Пепельные вьющиеся волосы, чудесные серые глаза, необычайная женственность и мягкость делали ее очаровательной. К тому же Лика отличалась ласковостью и разговорчивостью, была весела и проста в обращении, поэтично верила в Бога, поэтично рассуждала о смерти, и в ее душевном складе было такое богатство оттенков, что даже своим недостаткам она могла придавать какие-то особые, милые свойства.
Антон Павлович тоже был хорош собой - высокий, стройный, широкоплечий. У него было редкой красоты лицо, подвижные черты, слегка прищуренные лучащиеся глаза под соболиными бровями. «Самое прекрасное и тонкое, самое одухотворенное лицо, какое мне только приходилось встречать в жизни», — писал А.И.Куприн. Чехов нравился женщинам, но практически всю жизнь прожил один: «Жениться я не хочу, да и не на ком. Да и шут с ним. Мне было бы скучно возиться с женой. А влюбиться весьма не мешало бы. Скучно без сильной любви».
Любовь, а скорее влюбленность, но не сильная, не мешающая творчеству, нужна была Чехову для создания свежих сюжетов, для вдохновения, для новых идей. Именно такую влюбленность писатель долгие годы испытывал к Мизиновой, в которой нуждался в самые тяжелые минуты своей жизни. Потрясенный провалом «Чайки» в Александринском театре, Чехов писал сестре: «Когда приедешь в Мелихово, привези с собой Лику». Он испытывал потребность в ее присутствии. Трагедия жизни Лики Мизиновой во многом повторилась в судьбе Нины Заречной — главной героини чеховской «Чайки».
Сохранилась переписка Чехова с Мизиновой — своеобразный роман в письмах, умный, ироничный и серьезный одновременно, дающий представление об основных поворотах в их отношениях. Лика в своих письмах была более откровенна, непосредственна и эмоциональна. Она не всегда понимала словесную игру Чехова, хотела ясности реальных отношений.
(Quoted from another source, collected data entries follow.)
-- ==== Sys2Proof/Machine/Operands.lean ====
section
/-! DEFINITION. Operand assembly (30_encoding.md R51) and the register map of READ (10_state.md R33). Operands are unsigned fields,
with no sign extension, scaling or shift. -/
namespace Sys2Proof.Machine

/-- MODE = cmd[1:0]: 0 selects Reset mode, 1 Monitor mode, 2 and 3 nothing (30_encoding.md R51). -/
def modeOperand (mode : BitVec 2) : Option Mode :=
  if mode = 0 then some .resetMode
  else if mode = 1 then some .monitorMode
  else none

/-- LEN = zext_64(cmd[27:0]), the length in symbols, as a number (30_encoding.md R51; 00_scope.md R6: arithmetic is on naturals). -/
def lenOperand (len : Len) : Nat := (len.setWidth 64).toNat

/-- The registers READ can name (10_state.md R33). -/
inductive Reg where
  | status | w | l | next | emitBits | repBits | baseEmit | baseRep | fcmd | param0 | param1
  deriving DecidableEq, Repr

/-- REG = cmd[3:0]: the register a number names; 0xB to 0xF name none (10_state.md R33). -/
def regOperand (reg : BitVec 4) : Option Reg :=
  if reg = 0x0 then some .status
  else if reg = 0x1 then some .w
  else if reg = 0x2 then some .l
  else if reg = 0x3 then some .next
  else if reg = 0x4 then some .emitBits
  else if reg = 0x5 then some .repBits
  else if reg = 0x6 then some .baseEmit
  else if reg = 0x7 then some .baseRep
  else if reg = 0x8 then some .fcmd
  else if reg = 0x9 then some .param0
  else if reg = 0xA then some .param1
  else none

end Sys2Proof.Machine
end

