/-! ### The ports -/

/-- Hardware reset (70_reset_and_hazards.md R114): at an edge with `rst = 1`, in any state. -/
def Obligations.HardwareReset : Prop :=
  ∀ (s : State) (inp : PortInput) (rest : List PortInput), s.inputs = inp :: rest → inp.rst = true →
    step s =
      .next { regs := { fsm := .sIdle, mode := .resetMode, w := 9, next := 257, emitBits := 0, repBits := 0, baseValid := false,
                        baseEmit := 0, baseRep := 0, fcause := .fNone, fcmd := 0 },
              resp := none, inputs := rest, resetSeen := true } ∧
    cmdReady true s = false ∧ respValid true s = false ∧
    (∀ t, step s = .next t → faultO t = false ∧ respValid false t = false ∧
      exec (.read 0 0) t = .next { t with resp := some (okResponse 9 0x00090000) })

/-- At most one command in flight (30_encoding.md R54, 70_reset_and_hazards.md R124): while a response is pending the block is not
ready and accepts nothing, the response holds steady until an edge with `resp_ready = 1`, and that edge only takes it. (That a command offered at that very edge is not
accepted is DEDUCED from R54, log 3. That `cmd_ready` is 1 right after that edge is the model's choice, log 1: R128 says only "in
finitely many cycles".) -/
def Obligations.OneCommandInFlight : Prop :=
  ∀ (s : State) (q : Response) (inp : PortInput) (rest : List PortInput),
    s.resp = some q → s.inputs = inp :: rest → inp.rst = false → s.resetSeen = true →
    cmdReady false s = false ∧ respValid false s = true ∧
    (inp.respReady = false → step s = .next { s with inputs := rest }) ∧
    (inp.respReady = true → step s = .next { s with inputs := rest, resp := none }) ∧
    (inp.respReady = true → ∀ t, step s = .next t → cmdReady false t = true)

/-- The response on the ports (30_encoding.md R54, R55): the code as `resp_code_valid` and `resp_code`, the rest as it is; a command
that is no EXTEND or PEEK answers O_NONE without a code; only READ answers data. -/
def Obligations.ResponseOnPorts : Prop :=
  (∀ (s : State) (q : Response), s.resp = some q →
    (outputs false s).respValid = true ∧
    ∃ ports, (outputs false s).response = some ports ∧
      ports.respStatus = q.status.code ∧ ports.respOutcome = q.outcome.code ∧ ports.respW = q.w ∧ ports.respData = q.data ∧
      (q.code = none → ports.respCodeValid = false ∧ ports.respCode = 0) ∧
      (∀ c, q.code = some c → ports.respCodeValid = true ∧ ports.respCode = c)) ∧
  (∀ (cmd : Word) (s t : State) (q : Response), runWord cmd s = .next t → t.resp = some q →
    (opNumber cmd ≠ 3 → opNumber cmd ≠ 4 → q.outcome = .oNone ∧ q.code = none) ∧ (opNumber cmd ≠ 5 → q.data = 0))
Лика Мизинова, Мария и Антон Чеховы.
Во время начала их знакомства встречи были частыми. Они вместе посещали выставки, концерты, церковные службы, встречались у общих знакомых. В семье Чехова вокруг Лики возникла атмосфера непринужденного веселья. Чехов был увлечен, чувствовал, что он нравится, и потому сами собой рождались остроты, поддразнивания, каламбуры, прозвища, обыгрывание вымышленных ситуаций, имен Ликиных поклонников. Перед расставанием Чехов шутливо подписал Лике свою фотографию: «Добрейшему созданию, от которого я бегу на Сахалин и которое оцарапало мне нос. Прошу ухаживателей и поклонников носить на носу наперсток. А.Чехов» Этот шутливый тон был характерен и для писем Чехова к Мизиновой в первые годы их переписки.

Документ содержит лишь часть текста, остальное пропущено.